Income investors are searching for dividend stocks with above-average yields.
Let’s take a look at Inter Pipeline Ltd. (TSX:IPL) to see if it is an attractive pick right now.
Big price moves
Inter Pipeline is down more than 20% in 2017 amid a broad-based sell-off in the energy sector.
This isn’t the first time investors have watched the share price go on a rough ride. The same thing happened through the back half of 2014 and all through 2015, as oil fell from US$100 per barrel to below US$30 before staging its 2016 recovery.
In that pullback, Inter Pipeline fell from $38 per share to $20. It then rebounded to $30 at the end of last year.
At the time of writing, WTI oil is about US$47.50 per barrel, and Inter Pipeline is back below $23 per share.
Dividend resilience
Inter Pipeline owns natural gas liquids (NGL) extraction assets, conventional oil pipelines, oil sands pipelines, and a liquids storage business in Europe. The diversified asset base is a big reason the company has made it through the oil rout in decent shape.

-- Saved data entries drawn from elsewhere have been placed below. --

/-- REGISTER_READ_CLEAR (R16): the value is returned, and RC fields are cleared in the same access. An offset that holds no register, and
the window of an unpowered region, fault (R459, R651). -/
def execRegisterReadClear (by_ : Option (BitVec 6)) (r : BitVec 6) (off : BitVec 24) (s : State) : Host.Outcome State Fault Refusal :=
  .next (s.accessBy by_ r.toNat (fun s =>
    match peekReg s r.toNat off.toNat with
    | none => { s with
        accessFault := true
        readOut := none }
    | some v => { (s.readClear r.toNat off.toNat) with readOut := some v }))

/-! ## Writes -/

/-- Writing the registers of the stroke contract (R58). -/
def State.wrStroke (s : State) (r off : Nat) (v : Word) : State :=
  match off with
  | 0x14 => s.updClk r (fun c => { c with nextLen := v.setWidth 16, nextFin := BitVec.ofNat 16 (bits v 16 16) })
  | 0x18 => s.after (execClkStrokeArm (BitVec.ofNat 6 r) v)
  | 0x1C => s.updClk r (fun c => { c with
      late := c.late && !v.getLsbD 2
      replay := c.replay && !v.getLsbD 3
      forced := c.forced && !v.getLsbD 4
      armRefused := c.armRefused && !v.getLsbD 5 })
  | _ => s

/-- Writing CLK_GATE (R646-R649): the enable bits of the blocks the region holds. -/
def State.wrGate (s : State) (r : Nat) (v : Word) : State :=
  (heldBlocks r).foldl (fun (s : State) b =>
    let on := (s.region r).loop.gate.getLsbD b
    if v.getLsbD b && !on then s.enableBlock r b
    else if !v.getLsbD b && on then s.after (execBlockDisable (BitVec.ofNat 6 r) (BitVec.ofNat 4 b))
    else s) s

/-- Writing the region's loop, droop detector and monitors (R637-R650). -/
def State.wrLoop (s : State) (r off : Nat) (v : Word) : State :=
  match off with
  | 0x40 =>
    let s := s.updLoop r (fun l => { l with step := v.setWidth 4, stop := v.getLsbD 5 })
    if v.getLsbD 4 then s.after (execLoopGo (BitVec.ofNat 6 r) (v.setWidth 4)) else s
  | 0x44 => s.updLoop r (fun l => { l with refused := l.refused && !v.getLsbD 7 })
  | 0x48 => s.updLoop r (fun l => { l with thresh := v.setWidth 7, droopEn := v.getLsbD 7 })
  | 0x50 => s.updLoop r (fun l => { l with monCfg := v.setWidth 25, monUse := v.setWidth 25 })
  | 0x54 => s.updLoop r (fun l => { l with monWarn := l.monWarn && !v.getLsbD 12, monLimit := l.monLimit && !v.getLsbD 13 })
  | 0x58 => s.wrGate r v
  | _ => s

/-- Writing the reference registers (R628-R634). -/
def State.wrRef (s : State) (off : Nat) (v : Word) : State :=
  match off with
  | 0x100 => s.after (execPlannedSwitch (v.setWidth 7))
  | 0x104 =>
    let s := s.updLoopRef (fun q => { q with
      autoAlt := v.getLsbD 2
      search := v.getLsbD 3
      bridge := BitVec.ofNat 10 (bits v 16 10) })
    let s := if v.getLsbD 0 then s.after execForce else s
    let s := if v.getLsbD 1 then s.after execMuxRst else s
    s.searchRef.autoAlternate
  | 0x108 => s.updLoopRef (fun q => { q with
      refLost := q.refLost && !v.getLsbD 12
      forced := q.forced && !v.getLsbD 13
      refused := q.refused && !v.getLsbD 14 })
  | 0x10C => State.autoAlternate (s.updLoopRef (fun q => { q with alt := v.setWidth 7 }))
  | _ => s

/-- A bit of PWR_SEQ_ON is written (R650, R665): a region is asked for, or its power is removed. -/
def State.wrOn (s : State) (q : Nat) (on : Bool) : State :=
  if on then (if s.power.on.getLsbD q then s else s.askPower q)
  else if !s.power.on.getLsbD q then s
  else if !s.powered q then
    s.updPower (fun p => { p with
      on := p.on &&& ~~~(1#64 <<< q)
      group := p.group.filter (fun x => x ≠ q) })
  else if s.boot.excluded.getLsbD q then s.switchOff q
  else (s.loseRegion q true).regionGone 3

/-- A 1 is written to a bit of PWR_SEQ_LATCH: honoured during easy-all or while no plan is loaded (R671). -/
def State.wrLatch (s : State) (q : Nat) : State :=
  if s.boot.plan.isSome && s.clk.easy = 0 then s
  else if !s.power.latch.getLsbD q then s
  else s.updPower (fun p => { p with
    latch := p.latch &&& ~~~(1#64 <<< q)
    retryMs := Table.put 0 p.retryMs q (s.ms + 1) })

/-- Writing PWR_. -/
def State.wrPwr (s : State) (r off : Nat) (v : Word) : State :=
  let each (base : Nat) (f : State → Nat → Bool → State) : State :=
    (List.range 32).foldl (fun (s : State) i => f s (base + i) (v.getLsbD i)) s
  match off with
  | 0x00C => s.updPwr r (fun p => { p with ocWarn := p.ocWarn && !v.getLsbD 0, ocForced := p.ocForced && !v.getLsbD 1 })
  | 0x800 => each 0 (fun s q b => s.wrOn q b)
  | 0x804 => each 32 (fun s q b => s.wrOn q b)
  | 0x810 => each 0 (fun s q b => if b then s.wrLatch q else s)
  | 0x814 => each 32 (fun s q b => if b then s.wrLatch q else s)
  | 0x818 => s.updPower (fun p => { p with pfail := p.pfail && !v.getLsbD 20, range := p.range && !v.getLsbD 21 })
  | 0x81C => s.updPower (fun p => { p with convFailed := p.convFailed &&& ~~~(BitVec.ofNat 16 (bits v 16 16)) })
  | _ => s

/-- Writing THM_. -/
def State.wrThm (s : State) (r off : Nat) (v : Word) : State :=
  match off with
  | 0x008 => s.updPwr r (fun p => { p with trip := v.setWidth 12 })
  | 0x00C => s.updPwr r (fun p => { p with tripped := p.tripped && !v.getLsbD 0, rate := p.rate && !v.getLsbD 1 })
  | 0x808 => s.updPower (fun p => { p with
      faults := p.faults &&& ~~~(v.setWidth 3)
      flowLow := p.flowLow && !v.getLsbD 4
      inletOver := p.inletOver && !v.getLsbD 5 })
  | 0x80C => s.updPower (fun p => { p with
      flowMin := v.setWidth 8
      rateMax := BitVec.ofNat 8 (bits v 8 8)
      faultEn := v.getLsbD 16 })
  | _ => s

In fact, management has raised the dividend right through the downturn, which shows the quality of the assets and the company’s ability to generate solid cash flow in difficult times.
The payout ratio for Q2 2017 was 72.9%, so there should be ample room to maintain the current distribution.
Growth
Inter Pipeline has taken advantage of the tough times to make strategic acquisitions. The largest deal was last year’s $1.35 billion purchase of two NGL extraction facilities and related infrastructure from The Williams Companies.
The deal was done at a significant discount to the cost of building the assets, so Inter Pipeline stands to see a solid return on its investment when the market improves.
In addition, Inter Pipeline has about $3 billion in new capital projects under consideration. If the developments get the green light, investors should see cash flow grow in the next few years to support additional dividend hikes.
Should you buy?
The stock can be volatile, so you have to be able to ride out the ups and downs of the broader energy market. If you can’t handle the roller coaster, it might be best to seek out another opportunity.
However, if you don’t mind the swings and have a bit of a contrarian investing style, it might be worthwhile to add a bit of Inter Pipeline to the income portfolio while the stock is out of favour.
At this point, the monthly distribution provides a 7% annualized yield, which is pretty attractive, as long as you think the payout is sustainable.